2020年1月に中国湖北省で報告された新型コロナウイルス感染症は世界中に広がり大きな問題となっています。コロナウイルスはもともと風邪ウイルスの1つであり、珍しい病気ではありませんでしたが新型コロナウイルスは肺炎などを併発し重症化することもあるため大きな問題になっています。

新型コロナウイルス

新型コロナウイルスとは

新型コロナウイルス(SARS-CoV2)はコロナウイルスの1つです。コロナウイルスには、一般的な風邪や重症急性呼吸器症候群(SARS)、中東呼吸器症候群(MERS)が含まれます。コロナウイルスは、RNAウイルス(一本鎖のRNAウイルス)の一種で単体では成長できませんが、粘膜などの細胞に付着して侵入することで成長します。
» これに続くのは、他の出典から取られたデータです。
-- ==== Sys2Proof/Machine/Rules.lean ====
section
/-! DEFINITION. The instruction word field by field (spec/02 R35 to R47): View, what each instruction's fields are, which
form each opcode has (R49), the fields each instruction may hold (the ESEL and ETA rules of R38, R40, R41, R44, R45,
R46, R47, R83, R117, R204, R222, R232, R247, R255, R294, R337, R345, R365, R379, R410), the classes it is legal on (R49)
and the tag actions those classes take (R40). -/

namespace Sys2Proof

/-- The extension word of a form (R42 to R47). -/
inductive Ext
  | short
  | xv (sc : Src)
  | xm (x : Xm)
  | xx (x : Xx)
  | xh (x : Xh)
  | xbar (x : Xbar)
  | xsys (x : Xsys)
  | xs (x : Xs)
  deriving DecidableEq, Repr

/-- Which form an opcode has (R49). -/
inductive Form | short | xv | xm | xx | xh | xbar | xsys | xs
  deriving DecidableEq, Repr

/-- The fields of an instruction word and of its extension (R35). `sc` is side C selected in D1 (R38). -/
structure View where
  op : Nat
  ta : TagAction
  sa : Src
  sb : Src
  sc : Option Src
  d0 : Dst
  d1 : Dst
  ext : Ext
  deriving DecidableEq, Repr

/-- FFMA and ACAS select side C in D1 (R38). -/
def sideCInD1 (op : Nat) : Bool := op == 0x43 || op == 0x9B

/-- The form of each opcode of R49; none for a reserved opcode (R50). -/
def formOf (op : Nat) : Option Form :=
  if 0x01 ≤ op ∧ op ≤ 0x0F then some .short
  else if 0x20 ≤ op ∧ op ≤ 0x57 then some .short
  else if op = 0x63 ∨ op = 0x6F ∨ op = 0x82 then some .xv
  else if 0x60 ≤ op ∧ op ≤ 0x87 then some .short
  else if 0x90 ≤ op ∧ op ≤ 0x9E then some .xm
  else if 0xA0 ≤ op ∧ op ≤ 0xAB then some .xh
  else if op = 0xAC ∨ (0xB0 ≤ op ∧ op ≤ 0xB3) then some .xbar
  else if op = 0xBE then some .xh
  else if 0xB8 ≤ op ∧ op ≤ 0xBF then some .xx
  else if 0xC0 ≤ op ∧ op ≤ 0xC9 then some .xs
  else if op = 0xE0 ∨ op = 0xE1 then some .xsys
  else if op = 0xE2 ∨ op = 0xE3 ∨ op = 0xE5 then some .short
  else if op = 0xE4 ∨ op = 0xE6 then some .xh
  else none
新型コロナウイルスは2019年の終わりごろに中国で発生したのを皮切りに、あっという間に世界中に感染が拡大しました。

新型コロナウイルスの症状

感染から4~5日後に症状が現れますが、人によっては2週間ほど経ってから症状が現れることもあります。一方で、まったく症状が出ない人もいます。
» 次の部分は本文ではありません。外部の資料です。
/-- A value: a NaN with its FP32 encoding, an infinity, or the exact rational ±num/den with den > 0; zero has a sign. -/
inductive Num
  | nan (bits : BitVec 32)
  | inf (neg : Bool)
  | fin (neg : Bool) (num den : Nat)
  deriving DecidableEq, Repr

/-- The canonical NaN of FP32 (R119). -/
def qnan : BitVec 32 := 0x7FC00000

/-- num/den × 2^e, as a pair. -/
def scale2 (num den : Nat) (e : Int) : Nat × Nat :=
  if 0 ≤ e then (num * 2 ^ e.toNat, den) else (num, den * 2 ^ (-e).toNat)

/-- Whether num/den < 2^e. -/
def below2 (num den : Nat) (e : Int) : Bool :=
  if 0 ≤ e then num < den * 2 ^ e.toNat else num * 2 ^ (-e).toNat < den

/-- floor(log2(num/den)) for a positive rational. -/
def floorLog2 (num den : Nat) : Int :=
  let k : Int := (Nat.log2 num : Int) - (Nat.log2 den : Int)
  if below2 num den k then k - 1 else k

/-- num/den rounded to an integer of the given sign (R128), and whether a fraction was discarded. -/
def roundInt (m : Mode) (neg : Bool) (num den : Nat) : Nat × Bool :=
  let q := num / den
  let r := num % den
  let up := match m with
    | .rne => 2 * r > den || (2 * r == den && q % 2 == 1)
    | .rtz => false
    | .rup => !neg && r != 0
    | .rdn => neg && r != 0
  (if up then q + 1 else q, r != 0)

/-- A binary format (R119): significant bits, least normal exponent, largest finite value as significand and exponent of
its last bit. -/
structure BinFmt where
  prec : Nat
  emin : Int
  maxSig : Nat
  maxExp : Int
  deriving DecidableEq, Repr

def fmtFp32 : BinFmt := ⟨24, -126, 0xFFFFFF, 104⟩
def fmtBf16 : BinFmt := ⟨8, -126, 0xFF, 120⟩
def fmtFp16 : BinFmt := ⟨11, -14, 0x7FF, 5⟩
def fmtE5m2 : BinFmt := ⟨3, -14, 7, 13⟩
def fmtE4m3 : BinFmt := ⟨4, -6, 14, 5⟩
def fmtE2m1 : BinFmt := ⟨2, 0, 3, 1⟩

/-- The result of a rounding: significand and the exponent of its last bit, and what happened (R127, R130). -/
structure Rounded where
  sig : Nat
  exp : Int
  overflow : Bool
  tiny : Bool
  inexact : Bool
  deriving DecidableEq, Repr

/-- num/den rounded with a last bit of 2^q. -/
def roundAt (m : Mode) (neg : Bool) (num den : Nat) (q : Int) : Nat × Bool :=
  let x := scale2 num den (-q)
  roundInt m neg x.1 x.2

/-- Whether sig × 2^e exceeds a format's largest finite value. -/
def BinFmt.exceeds (f : BinFmt) (sig : Nat) (e : Int) : Bool :=
  let d := e - f.maxExp
  if 0 ≤ d then sig * 2 ^ d.toNat > f.maxSig else sig > f.maxSig * 2 ^ (-d).toNat

/-- A positive rational rounded to a binary format: overflow is decided with the exponent unbounded (R127). -/
def roundBin (f : BinFmt) (m : Mode) (neg : Bool) (num den : Nat) : Rounded :=
  let e := floorLog2 num den
  let free := e - (f.prec - 1 : Int)
  let low := f.emin - (f.prec - 1 : Int)
  let u := roundAt m neg num den free
  if f.exceeds u.1 free then ⟨u.1, free, true, false, true⟩
  else
    let q := if free < low then low else free
    let r := roundAt m neg num den q
    ⟨r.1, q, false, below2 r.1 1 (f.emin - q), r.2⟩

/-- Whether an overflow in a mode gives the largest finite value and not an infinity (R127, the IEEE rule). -/
def overflowsToMax (m : Mode) (neg : Bool) : Bool :=
  match m with
  | .rne => false
  | .rtz => true
  | .rup => neg
  | .rdn => !neg

/-! ## FP32 encodings -/

/-- The encoding of ±sig × 2^q in a format of `eb` exponent and `mb` mantissa bits, of a value in range. -/
def packBits (eb mb : Nat) (bias : Int) (neg : Bool) (sig : Nat) (q : Int) : Nat :=
  let s := if neg then 2 ^ (eb + mb) else 0
  if sig = 0 then s
  else
    let l : Int := (Nat.log2 sig : Int)
    let e := l + q
    let bexp := e + bias
    if bexp ≤ 0 then
      -- subnormal: the last bit is 2^(1 - bias - mb)
      let sh := q - (1 - bias - (mb : Int))
      s + (if 0 ≤ sh then sig * 2 ^ sh.toNat else sig / 2 ^ (-sh).toNat)
    else
      let sh := (mb : Int) - l
      let m := if 0 ≤ sh then sig * 2 ^ sh.toNat else sig / 2 ^ (-sh).toNat
      s + bexp.toNat * 2 ^ mb + (m - 2 ^ mb)

/-- The value of a format's bits with exponent field e and mantissa m (R119). -/
def unpackFin (mb : Nat) (bias : Int) (neg : Bool) (e m : Nat) : Num :=
  let x := if e = 0 then scale2 m 1 (1 - bias - (mb : Int)) else scale2 (m + 2 ^ mb) 1 ((e : Int) - bias - (mb : Int))
  .fin neg x.1 x.2

/-- The value an FP32 encoding holds (R119). -/
def fp32Value (b : BitVec 32) : Num :=
  let e := (b.extractLsb' 23 8).toNat
  let m := (b.extractLsb' 0 23).toNat
  if e = 255 then (if m = 0 then .inf (b.getLsbD 31) else .nan b) else unpackFin 23 127 (b.getLsbD 31) e m

def fp32Inf (neg : Bool) : BitVec 32 := if neg then 0xFF800000 else 0x7F800000
def fp32Max (neg : Bool) : BitVec 32 := if neg then 0xFF7FFFFF else 0x7F7FFFFF
def fp32Zero (neg : Bool) : BitVec 32 := if neg then 0x80000000 else 0

/-- A NaN whose quiet bit is set (R133). -/
def quiet (b : BitVec 32) : BitVec 32 := b ||| 0x00400000

/-- A signalling NaN (R119). -/
def isSnan : Num → Bool
  | .nan b => !b.getLsbD 22
  | _ => false

def isNan : Num → Bool
  | .nan _ => true
  | _ => false

/-- Whether an FP32 encoding is subnormal (R119). -/
def isSubnormal (b : BitVec 32) : Bool := (b.extractLsb' 23 8 == 0) && (b.extractLsb' 0 23 != 0)

/-- A subnormal becomes a zero of its sign (R125, R130). -/
def flushSub (b : BitVec 32) : BitVec 32 := if isSubnormal b then b &&& 0x80000000 else b

/-- A finite value rounded to FP32 in a mode, by the IEEE overflow rule (R127), with its flags. -/
def roundFp32 (m : Mode) (neg : Bool) (num den : Nat) : BitVec 32 × Flags :=
  if num = 0 then (fp32Zero neg, 0)
  else
    let r := roundBin fmtFp32 m neg num den
    let b := if r.overflow then (if overflowsToMax m neg then fp32Max neg else fp32Inf neg)
      else BitVec.ofNat 32 (packBits 8 23 127 neg r.sig r.exp)
    (b, roundFlags r.overflow r.tiny r.inexact)

/-! ## DL8 (R122 to R124) -/

/-- A power of ten as a rational. -/
def pow10 (d : Int) : Nat × Nat := if 0 ≤ d then (10 ^ d.toNat, 1) else (1, 10 ^ (-d).toNat)

/-- Width of the exponent code and its decade for a marker m and code c (R122). -/
def dl8Width (m : Nat) : Nat := match m with
  | 6 => 1 | 5 => 2 | 4 => 2 | 3 => 2 | 2 => 2 | 1 => 1 | _ => 0

def dl8Decade (m c : Nat) : Int :=
  match m, c with
  | 6, 1 => 0 | 6, _ => -1
  | 5, 3 => 2 | 5, 2 => 1 | 5, 1 => -2 | 5, _ => -3
  | 4, 3 => 4 | 4, 2 => 3 | 4, 1 => -4 | 4, _ => -5
  | 3, 3 => 6 | 3, 2 => 5 | 3, 1 => -6 | 3, _ => -7
  | 2, 3 => 8 | 2, 2 => 7 | 2, 1 => -8 | 2, _ => -9
  | 1, 1 => 9 | 1, _ => -10
  | _, _ => 10

/-- The fraction F of a body (R122). -/
def dl8Frac (body : Nat) : Nat :=
  let m := Nat.log2 body
  body % 2 ^ (m - dl8Width m)

/-- The magnitude of a non-zero body, num/den (R122). -/
def dl8Mag (body : Nat) : Nat × Nat :=
  let m := Nat.log2 body
  let w := dl8Width m
  let f := m - w
  let c := body / 2 ^ f % 2 ^ w
  let F := body % 2 ^ f
  let d := pow10 (dl8Decade m c)
  ((2 ^ f + 9 * F) * d.1, 2 ^ f * d.2)

/-- A DL8 code decoded to FP32 with RNE (R123). -/
def dl8ToFp32 (code : BitVec 8) : BitVec 32 :=
  let body := (code.extractLsb' 0 7).toNat
  let neg := code.getLsbD 7
  if body = 0 then (if neg then qnan else 0)
  else
    let x := dl8Mag body
    (roundFp32 .rne neg x.1 x.2).1

/-- The exact value of a DL8 code (R122). -/
def dl8Value (code : BitVec 8) : Num :=
  let body := (code.extractLsb' 0 7).toNat
  let neg := code.getLsbD 7
  if body = 0 then (if neg then .nan qnan else .fin false 0 1)
  else
    let x := dl8Mag body
    .fin neg x.1 x.2

/-- Comparison of rationals. -/
def ratLt (a b : Nat × Nat) : Bool := a.1 * b.2 < b.1 * a.2
def ratEq (a b : Nat × Nat) : Bool := a.1 * b.2 == b.1 * a.2

/-- Magnitudes of the DL8 candidates; body 0 is zero. -/
def dl8Cand (body : Nat) : Nat × Nat := if body = 0 then (0, 1) else dl8Mag body

/-- The candidate of largest magnitude not above v. -/
def dl8Below (v : Nat × Nat) : Nat :=
  (List.range 128).foldl (fun best b =>
    if !ratLt v (dl8Cand b) && !ratLt (dl8Cand b) (dl8Cand best) then b else best) 0

/-- The candidate of smallest magnitude not below v; v is at most 10^10, body 0x01. -/
def dl8Above (v : Nat × Nat) : Nat :=
  (List.range 128).foldl (fun best b =>
    if !ratLt (dl8Cand b) v && !ratLt (dl8Cand best) (dl8Cand b) then b else best) 1

/-- A value encoded to DL8 (R124). -/
def encodeDl8 (m : Mode) (sat : Bool) (v : Num) : BitVec 8 × Flags :=
  match v with
  | .nan _ => (0x80, flagNV)
  | .inf _ => (0x80, flagNV)
  | .fin neg num den =>
    let x := (num, den)
    let sign : Nat := if neg then 128 else 0
    if num = 0 then (0, 0)
    else if ratLt (10 ^ 10, 1) x then
      ((if sat then BitVec.ofNat 8 (sign + 1) else 0x80), flagOF ||| flagNX)
    else
      let lo := dl8Below x
      let hi := dl8Above x
      let l := dl8Cand lo
      let h := dl8Cand hi
      -- twice the value against the sum of the neighbours
      let s := (l.1 * h.2 + h.1 * l.2, l.2 * h.2)
      let d := (2 * num, den)
      let body := if lo = hi then lo
        else match m with
        | .rne =>
          if ratLt d s then lo
          else if ratLt s d then hi
          else if lo = 0 then lo
          else if dl8Frac lo % 2 = 1 then hi else lo
        | .rtz => lo
        | .rup => if neg then lo else hi
        | .rdn => if neg then hi else lo
      let exact := ratEq (dl8Cand body) x
      let uf := ratLt x (1, 10 ^ 10)
      ((if body = 0 then 0 else BitVec.ofNat 8 (sign + body)),
        flagIf (!exact) flagNX ||| flagIf uf flagUF)

/-! ## Every format -/

/-- Bits of a format's value (R48). -/
def fmtBits : Fmt → Nat
  | .fp32 => 32 | .bf16 => 16 | .fp16 => 16 | .e4m3 => 8 | .e5m2 => 8 | .dl8 => 8 | .i8 => 8 | .ui8 => 8 | .e2m1 => 4
  | .i4 => 4 | .i32 => 32 | .i16 => 16 | .raw => 64

/-- Integer formats (R120). -/
def isIntFmt : Fmt → Bool
  | .i8 => true | .ui8 => true | .i4 => true | .i32 => true | .i16 => true | _ => false

/-- The range of an integer format (R120). -/
def intRange : Fmt → Int × Int
  | .i4 => (-8, 7) | .i8 => (-128, 127) | .ui8 => (0, 255) | .i16 => (-32768, 32767)
  | _ => (-2147483648, 2147483647)

/-- A value clamped to a range; whether it was clamped. -/
def clampInt (r : Int × Int) (v : Int) : Int × Bool :=
  if v < r.1 then (r.1, true) else if r.2 < v then (r.2, true) else (v, false)

/-- A value rounded to an integer and clamped, with its flags (R127, R135); a NaN gives 0. -/
def toIntClamped (m : Mode) (r : Int × Int) (v : Num) : Int × Flags :=
  match v with
  | .nan _ => (0, flagNV)
  | .inf neg => (if neg then r.1 else r.2, flagNV)
  | .fin neg num den =>
    let x := roundInt m neg num den
    let c := clampInt r (if neg then -(x.1 : Int) else (x.1 : Int))
    (c.1, intFlags c.2 x.2)

/-- The parameters of a small float format: exponent bits, mantissa bits, bias, rounding. -/
def floatShape : Fmt → Option (Nat × Nat × Int × BinFmt)
  | .fp32 => some (8, 23, 127, fmtFp32)
  | .bf16 => some (8, 7, 127, fmtBf16)
  | .fp16 => some (5, 10, 15, fmtFp16)
  | .e5m2 => some (5, 2, 15, fmtE5m2)
  | .e4m3 => some (4, 3, 7, fmtE4m3)
  | .e2m1 => some (2, 1, 1, fmtE2m1)
  | _ => none

/-- The exact value of the low bits of a word in a format (R119, R120, R122); a NaN carries its FP32 form (R125). -/
def fmtValue (f : Fmt) (w : Word) : Num :=
  let ofInt := fun (v : Int) => Num.fin (v < 0) v.natAbs 1
  match f with
  | .fp32 => fp32Value (w.extractLsb' 0 32)
  | .bf16 => fp32Value ((w.extractLsb' 0 16) ++ (0 : BitVec 16))
  | .fp16 =>
    let e := (w.extractLsb' 10 5).toNat
    let m := w.extractLsb' 0 10
    if e = 31 then
      (if m = 0 then .inf (w.getLsbD 15)
       else .nan (BitVec.ofBool (w.getLsbD 15) ++ (0xFF : BitVec 8) ++ m ++ (0 : BitVec 13)))
    else unpackFin 10 15 (w.getLsbD 15) e m.toNat
  | .e5m2 =>
    let e := (w.extractLsb' 2 5).toNat
    let m := (w.extractLsb' 0 2).toNat
    if e = 31 then (if m = 0 then .inf (w.getLsbD 7) else .nan qnan) else unpackFin 2 15 (w.getLsbD 7) e m
  | .e4m3 =>
    let e := (w.extractLsb' 3 4).toNat
    let m := (w.extractLsb' 0 3).toNat
    if e = 15 ∧ m = 7 then .nan qnan else unpackFin 3 7 (w.getLsbD 7) e m
  | .e2m1 => unpackFin 1 1 (w.getLsbD 3) (w.extractLsb' 1 2).toNat (w.extractLsb' 0 1).toNat
  | .dl8 => dl8Value (w.extractLsb' 0 8)
  | .i8 => ofInt (w.extractLsb' 0 8).toInt
  | .ui8 => ofInt ((w.extractLsb' 0 8).toNat : Int)
  | .i4 => ofInt (w.extractLsb' 0 4).toInt
  | .i16 => ofInt (w.extractLsb' 0 16).toInt
  | .i32 => ofInt (w.extractLsb' 0 32).toInt
  | .raw => ofInt (w.toInt)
症状には発熱、咳、息苦しさ、体のだるさ、寒気、筋肉痛、頭痛、喉の痛みなどの一般的な風邪の症状と同じ症状の他に新型コロナウイルス感染症に特徴的な症状である味覚・嗅覚の消失、発疹などの皮膚症状があります。また基礎疾患のある患者さんや高齢者で肺炎に発展することもありこれが大きな問題になっています。

どのような患者さんが重症化する?

重症化するかどうかは年齢、健康状態によります。重症化すると肺炎、酸素不足、心臓病などの深刻な問題を引き起こします。重症化するリスクは高齢者、重い心臓病、慢性腎臓病、2型糖尿病、慢性閉塞性肺疾患(COPD)、かま状赤血球症、肥満などが報告されています。免疫系の働きが弱っている人(HIV感染や特定の薬の使用など)や、ぜんそく、のう胞性線維症などの肺の病気、また高血圧といった病気のある人も重症化するおそれがあります。

新型コロナウイルスはどのように広がる?

新型コロナウイルス感染症は人から人へと伝染します。感染した患者さんのが咳やくしゃみ、他の人に近づいてしゃべったりすることが、感染の主な原因になっています。マスクの着用、3密を避ける、ソーシャルディスタンスを心がける、手洗いなどがコロナウイルスが広がるのを抑え込むのに有効です。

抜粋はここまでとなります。